UBC Engineers Create Vehicle that Travels from Vancouver to Halifax on a Gallon of Gas

Jun 20, 2006
UBC Engineers Create Vehicle that Travels from Vancouver to Halifax on a Gallon of Gas

A team of engineering students from The University of British Columbia has built a vehicle so efficient that it could travel from Vancouver to Halifax on a gallon of gasoline.

The futuristic-looking, single-occupancy vehicle won top prize at a recent international competition, marking the UBC team’s fourth win in as many years.

The Society of Automotive Engineers (SAE) Supermileage Competition took place June 9 in Marshall, Michigan. Forty teams from Canada, the U.S. and India competed in designing and building the most fuel-efficient vehicle.

UBC Engineers Create Vehicle that Travels from Vancouver to Halifax on a Gallon of Gas

“We achieved this level of efficiency by optimizing many aspects of the vehicle design, including: aerodynamics, light-weight construction, a small displacement engine (54 cc), and conservative driving habits,” says Team Captain Kevin Li.

The UBC design, which required the driver to lie down while navigating it, achieved 3,145 miles per US gallon (0.074 litres/100 km) -- equivalent of Vancouver to Halifax on a gallon (3.79 litres) of gas -- costing less than $5 at the pump.
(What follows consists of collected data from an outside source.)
-- ==== Sys2Proof/Proofs/SequencerRules.lean ====
section
/-! PROOFS. Sys2Proof/Proofs/SequencerRules.lean: what each operation of the Loading Sequencer makes of the sequencer's state
(R150 to R158), the skip being seen as its record shows it. -/
set_option Elab.async false

namespace Sys2Proof.Machine

/-! The automatic GO (R155, R156, R158) -/

section
variable {s : State}

/-- R155: the sequencer once the automatic GO has been originated. -/
def Sequencer.signalled (q : Sequencer) : Sequencer :=
  { q with auto := { q.auto with status := .awaiting, number := none, replyMs := some 0 } }

/-- R156: the conditions of the automatic GO of a loading station hold. -/
structure State.LoadGoes (s : State) : Prop where
  loading : s.isLoading = true
  cycle   : s.seq.cycle = .loaded
  mark    : s.seq.sendMark = true
  may     : s.mayGo = true

/-- R158: the conditions of the automatic GO of a tip hold. -/
structure State.TipGoes (s : State) : Prop where
  isTip : s.isTip = true
  ready : s.seq.tip = .ready
  clear : s.clearFlag s.cfg.tipWinder = true
  may   : s.mayGo = true

theorem judgeTipGo_of (h : s.TipGoes) :
    judgeTipGo s = (originateGo s).setSeq { (originateGo s).seq with tip := .returnSent } :=
  if_pos (by simp [h.isTip, h.ready, h.clear, h.may])

theorem judgeTipGo_still (h : ¬s.TipGoes) : judgeTipGo s = s := by
  refine if_neg fun hc => h ?_
  simp only [Bool.and_eq_true, beq_iff_eq] at hc
  obtain ⟨⟨⟨htip, hready⟩, hclear⟩, hmay⟩ := hc
  exact ⟨htip, hready, hclear, hmay⟩

theorem judgeLoadGo_still (h : ¬s.LoadGoes) : judgeLoadGo s = s := by
  refine if_neg fun hc => h ?_
  simp only [Bool.and_eq_true, beq_iff_eq] at hc
  obtain ⟨⟨⟨hloading, hcycle⟩, hmark⟩, hmay⟩ := hc
  exact ⟨hloading, hcycle, hmark, hmay⟩

theorem not_loadGoes_of_isTip (h : s.isTip = true) : ¬s.LoadGoes := fun hl => by
  have := not_isLoading_of_isTip h
  rw [hl.loading] at this
  cases this

theorem judgeGo_of_loadGoes (h : s.LoadGoes) :
    judgeGo s = (originateGo s).setSeq { (originateGo s).seq with cycle := .waitDepart } :=
  judgeGo_loaded h.loading h.cycle h.mark h.may

theorem judgeGo_of_tipGoes (h : s.TipGoes) :
    judgeGo s = (originateGo s).setSeq { (originateGo s).seq with tip := .returnSent } := by
  rw [judgeGo, judgeLoadGo_still (not_loadGoes_of_isTip h.isTip), judgeTipGo_of h]

theorem judgeGo_still (hl : ¬s.LoadGoes) (ht : ¬s.TipGoes) : judgeGo s = s := by
  rw [judgeGo, judgeLoadGo_still hl, judgeTipGo_still ht]

theorem judgeGo_of_not_mayGo (h : ¬s.mayGo = true) : judgeGo s = s := judgeGo_still (fun hl => h hl.may) fun ht => h ht.may

theorem judgeGo_seq_of_loadGoes (h : s.LoadGoes) : (judgeGo s).seq = { s.seq.signalled with cycle := .waitDepart } := by
  rw [judgeGo_of_loadGoes h, State.setSeq_seq, originateGo_seq]
  rfl

theorem judgeGo_seq_of_tipGoes (h : s.TipGoes) : (judgeGo s).seq = { s.seq.signalled with tip := .returnSent } := by
  rw [judgeGo_of_tipGoes h, State.setSeq_seq, originateGo_seq]
  rfl

/-! The automatic signal record ends (R155) -/

/-- R155: what the end of the automatic signal record makes of the sequencer of `s`: told while it calls, the cycle returns to
LOADED or READY and the retry timer runs. -/
structure Told (s : State) (q : Sequencer) : Prop where
  calling : s.calling = true →
    q.auto = { status := .none, number := s.seq.auto.number, replyMs := none, retryMs := some 0 } ∧
    (s.isLoading = true → q.cycle = .loaded ∧ (s.seq.cycle = .waitDepart → q.sendMark = true)) ∧
    (s.isLoading = false → q.tip = .ready)
  silent : ¬s.calling = true → q = { s.seq with auto := { s.seq.auto with status := .none, replyMs := none } }

theorem tellCycle_silent (hc : ¬s.calling = true) : tellCycle s = s := if_neg hc

theorem tellCycle_seq_of_loading (hc : s.calling = true) (hl : s.isLoading = true) : (tellCycle s).seq =
    { s.seq with
      auto := { s.seq.auto with retryMs := some 0 }
      cycle := .loaded
      sendMark := s.seq.sendMark || s.seq.cycle == .waitDepart } := by
  unfold tellCycle
  rw [if_pos hc]
  dsimp only
  rw [if_pos hl]
  rfl

theorem tellCycle_seq_of_tip (hc : s.calling = true) (hl : s.isLoading = false) : (tellCycle s).seq =
    { s.seq with auto := { s.seq.auto with retryMs := some 0 }, tip := .ready } := by
  unfold tellCycle
  rw [if_pos hc]
  dsimp only
  rw [if_neg (by simp [hl])]
  rfl

/-- R155: the automatic signal record is NONE, its reply timer stopped. -/
def recordNone (s : State) : State := s.setSeq { s.seq with auto := { s.seq.auto with status := .none, replyMs := none } }

theorem autoEnds_told (s : State) : Told s (autoEnds s).seq := by
  change Told s (tellCycle (recordNone s)).seq
  constructor
  · intro hc
    cases hl : s.isLoading with
    | true =>
      rw [tellCycle_seq_of_loading (s := recordNone s) hc hl]
      exact ⟨rfl, fun _ => ⟨rfl, fun hw => by simp [recordNone, hw]⟩, nofun⟩
    | false =>
      rw [tellCycle_seq_of_tip (s := recordNone s) hc hl]
      exact ⟨rfl, nofun, fun _ => rfl⟩
  · intro hc
    rw [tellCycle_silent (s := recordNone s) hc]
    rfl

theorem autoEnds_arrival (s : State) : (autoEnds s).seq.arrival = s.seq.arrival ∧ (autoEnds s).seq.dwellMs = s.seq.dwellMs := by
  unfold autoEnds tellCycle
  split
  · dsimp only
    split <;> exact ⟨rfl, rfl⟩
  · exact ⟨rfl, rfl⟩

/-- R155: an accepted POSITION of the skip winder ends an ACCEPTED record. -/
structure State.EndsBy (s : State) (r : PositionReport) : Prop where
  serving : s.serving = true
  sequencer : s.hasSequencer = true
  winder : r.winder = s.cfg.tipWinder
  accepted : s.seq.auto.status = .accepted
  ends : r.state = .idle ∨ s.seq.auto.number ≠ some r.number

theorem autoPosition_of {r : PositionReport} (h : s.EndsBy r) : autoPosition r s = autoEnds s := by
  refine if_pos ?_
  simpa [h.serving, h.sequencer, h.winder, h.accepted] using h.ends

theorem autoPosition_still {r : PositionReport} (h : ¬s.EndsBy r) : autoPosition r s = s := by
  refine if_neg fun hc => h ?_
  simp only [Bool.and_eq_true, Bool.or_eq_true, beq_iff_eq, bne_iff_ne] at hc
  obtain ⟨⟨⟨⟨hserving, hseq⟩, hw⟩, hacc⟩, hends⟩ := hc
  exact ⟨hserving, hseq, hw, hacc, hends⟩

theorem autoPosition_of_status {r : PositionReport} (h : s.seq.auto.status ≠ .accepted) : autoPosition r s = s :=
  autoPosition_still fun he => h he.accepted

end

section
variable {s t : State}

theorem calling_congr (hseq : t.seq = s.seq) (hcfg : t.cfg = s.cfg) : t.calling = s.calling := by
  unfold State.calling State.isLoading
  rw [hseq, hcfg]

theorem autoEnds_seq_congr (hseq : t.seq = s.seq) (hcfg : t.cfg = s.cfg) : (autoEnds t).seq = (autoEnds s).seq := by
  have hcall : (recordNone t).calling = (recordNone s).calling := by
    refine calling_congr ?_ hcfg
    unfold recordNone
    rw [hseq]
    rfl
  have hloading : t.isLoading = s.isLoading := by unfold State.isLoading; rw [hcfg]
  change (tellCycle (recordNone t)).seq = (tellCycle (recordNone s)).seq
  cases hc : (recordNone s).calling with
  | false =>
    rw [tellCycle_silent (by rw [hcall, hc]; simp), tellCycle_silent (by simp [hc])]
    unfold recordNone
    rw [hseq]
    rfl
  | true =>
    cases hl : s.isLoading with
    | true =>
      rw [tellCycle_seq_of_loading (hcall.trans hc) (hloading.trans hl), tellCycle_seq_of_loading hc hl]
      unfold recordNone
      rw [hseq]
      rfl
    | false =>
      rw [tellCycle_seq_of_tip (hcall.trans hc) (hloading.trans hl), tellCycle_seq_of_tip hc hl]
      unfold recordNone
      rw [hseq]
      rfl

theorem endsBy_congr {r : PositionReport} (hseq : t.seq = s.seq) (hcfg : t.cfg = s.cfg) (hloader : t.loader = s.loader)
    (h : s.EndsBy r) : t.EndsBy r := by
  refine ⟨?_, ?_, by rw [hcfg]; exact h.winder, by rw [hseq]; exact h.accepted, by rw [hseq]; exact h.ends⟩
  · have hserving := h.serving
    unfold State.serving State.phase at hserving ⊢
    rwa [hloader]
  · have hsequencer := h.sequencer
    unfold State.hasSequencer State.isLoading State.isTip State.isLanding at hsequencer ⊢
    rwa [hcfg]

theorem autoPosition_seq_congr (r : PositionReport) (hseq : t.seq = s.seq) (hcfg : t.cfg = s.cfg)
    (hloader : t.loader = s.loader) : (autoPosition r t).seq = (autoPosition r s).seq := by
  by_cases h : s.EndsBy r
  · rw [autoPosition_of h, autoPosition_of (endsBy_congr hseq hcfg hloader h), autoEnds_seq_congr hseq hcfg]
  · rw [autoPosition_still h, autoPosition_still fun ht => h (endsBy_congr hseq.symm hcfg.symm hloader.symm ht), hseq]

end

/-! The skip seen at the flask (R150 to R153, R156) -/

section
variable {s : State}

theorem dischargeCondition_iff : s.dischargeCondition = true ↔ s.skipPresent = true ∧ s.inputs.flaskFull = true ∧
    s.inputs.flaskEmpty = false ∧ s.inputs.doorClosed = true ∧ s.inputs.spillage = false := by
  simp [State.dischargeCondition, and_assoc]

theorem judgeDischarge_of_absent (h : s.skipPresent = false) : judgeDischarge s = s :=
  if_neg (by simp [State.dischargeCondition, h])

/-- R150: in WAIT_SKIP a discharge begins exactly in RUN where its condition holds. -/
theorem judgeDischarge_seq (hl : s.isLoading = true) (hc : s.seq.cycle = .waitSkip) :
    (judgeDischarge s).seq = if s.phase = .run ∧ s.dischargeCondition = true then
      { s.seq with cycle := .discharge, complete := false } else s.seq := by
  unfold judgeDischarge
  by_cases h : s.phase = .run ∧ s.dischargeCondition = true
  · rw [if_pos (by simp [hl, hc, h.1, h.2]), if_pos h]
    rfl
  · rw [if_neg (by simpa [hl, hc] using h), if_neg h]

/-- R151, R152: the sequencer once a discharge has been aborted. -/
def Sequencer.abortedAt (q : Sequencer) (doorClosed : Bool) : Sequencer :=
  if doorClosed then { q with cycle := .waitSkip, complete := false, doorMs := none }
  else { q with cycle := .doorClosing, complete := false, doorMs := some 0 }

/-- R152: the door reads closed after an incomplete discharge, with the skip not present. -/
theorem doorReadsClosed_absent (h : s.skipPresent = false) (hc : s.seq.cycle = .doorClosing)
    (hcomplete : s.seq.complete = false) : doorReadsClosed s = s.setSeq { s.seq with doorMs := none, cycle := .waitSkip } := by
  unfold doorReadsClosed
  rw [if_pos hc, if_neg (by simp [hcomplete])]
  exact judgeDischarge_of_absent h

/-- R151, R152: a discharge aborted with the skip no longer present. -/
theorem endDischarge_absent (h : s.skipPresent = false) (hc : s.seq.cycle = .discharge) :
    endDischarge false s = s.setSeq (s.seq.abortedAt s.inputs.doorClosed) := by
  unfold endDischarge Sequencer.abortedAt
  rw [if_pos hc]
  by_cases hd : s.inputs.doorClosed = true
  · exact (if_pos hd).trans ((doorReadsClosed_absent
      (s := s.setSeq { s.seq with cycle := .doorClosing, complete := false, doorMs := some 0 }) h rfl rfl).trans
      (congrArg s.setSeq (if_pos hd).symm))
  · exact (if_neg hd).trans (congrArg s.setSeq (if_neg hd).symm)

/-- R156: the skip departs, being no longer present. -/
theorem skipDeparts_absent (h : s.skipPresent = false) : skipDeparts s = s.setSeq { s.seq with
    cycle := .waitSkip, auto := { s.seq.auto with status := .none, replyMs := none, retryMs := none } } :=
  judgeDischarge_of_absent h

/-- R150 to R156: what a change of the skip's record makes of the flask cycle, before the skip-movement indication is judged. -/
def flaskSeen (s : State) : Sequencer :=
  match s.seq.cycle with
  | .waitSkip => (judgeDischarge s).seq
  | .discharge => if s.skipPresent then s.seq else s.seq.abortedAt s.inputs.doorClosed
  | .doorClosing => s.seq
  | .loaded => if s.skipDeparted then (skipDeparts s).seq else s.seq
  | .waitDepart => if s.skipDeparted then (skipDeparts s).seq else s.seq

theorem judgeDischarge_eq (s : State) : judgeDischarge s = s.setSeq (judgeDischarge s).seq := by
  unfold judgeDischarge
  split <;> rfl

theorem skipDeparts_eq (s : State) : skipDeparts s = s.setSeq (skipDeparts s).seq := by
  unfold skipDeparts enterWaitSkip
  exact judgeDischarge_eq _

/-- R149 to R156: a change of the skip's record at a loading station. -/
theorem skipRecordChange_loading (hs : s.serving = true) (hl : s.isLoading = true) :
    skipRecordChange s = judgeSkipMoved (s.setSeq (flaskSeen s)) := by
  unfold skipRecordChange flaskSeen
  rw [if_pos hs, if_pos hl]
  congr 1
  cases hc : s.seq.cycle with
  | waitSkip => exact judgeDischarge_eq s
  | discharge =>
    dsimp only
    cases hp : s.skipPresent with
    | true => rfl
    | false => exact endDischarge_absent hp hc
  | doorClosing => rfl
  | loaded => dsimp only; split; exacts [skipDeparts_eq s, rfl]
  | waitDepart => dsimp only; split; exacts [skipDeparts_eq s, rfl]

theorem judgeSkipMoved_seq (s : State) : (judgeSkipMoved s).seq = { s.seq with skipMoved := s.skipMovesOpen } := by
  unfold judgeSkipMoved interlock
  dsimp only
  split <;> simp

/-- R156: what departs is not present. -/
theorem skipPresent_of_departed (h : s.skipDeparted = true) : s.skipPresent = false := by
  unfold State.skipDeparted at h
  unfold State.skipPresent
  cases hx : s.currentRecord s.cfg.tipWinder with
  | none => rfl
  | some x =>
    rw [hx] at h
    dsimp only at h ⊢
    rw [Bool.or_eq_true] at h
    rcases h with h | h
    · have hrun : x.state = .running := by
        unfold Carrying.runsAway at h
        simp only [Bool.and_eq_true, beq_iff_eq] at h
        exact h.1
      simp [hrun]
    · rw [Carrying.stands]
      revert h
      cases decide ((s.cfg.level.val : Int) - s.cfg.landingHw ≤ x.depth.val) <;>
        cases decide ((x.depth.val : Int) ≤ s.cfg.level.val + s.cfg.landingHw) <;> simp

/-! The skip seen at a tip (R157) -/

theorem skipRecordChange_tip (hs : s.serving = true) (ht : s.isTip = true) : skipRecordChange s =
    if s.seq.tip = .tipWait then judgeDwell s else if s.skipLeaves then tipLeaves s else s := by
  unfold skipRecordChange
  rw [if_pos hs, if_neg (by simp [not_isLoading_of_isTip ht]), if_pos ht]
  cases s.seq.tip <;> rfl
UBC’s student team has taken first place four out of the six years it has competed, with 2006 marking the fourth straight victory. Last year the UBC team beat out 27 teams by reaching 1,600 miles per gallon (mpg).

Université Laval (Que.) took second place this year with a score of 1,823 mpg. Other teams represented University of Windsor, University of California, Los Angeles, UC Berkeley, Pennsylvania State University, and the Delhi College of Engineering.

Supermileage (http://www.supermileage.org) is an annual student competition that challenges students to design, build, and drive a single person vehicle (powered solely by a gasoline engine) to achieve the best fuel mileage possible. The vehicle must be powered by only an internal combustion engine, with no assistance from electric motors or human propulsion.

The UBC project is funded with support from TD Friends of the Environment Foundation, AirCare, the Walter Gage Memorial Fund, and the UBC Dept. of Mechanical Engineering.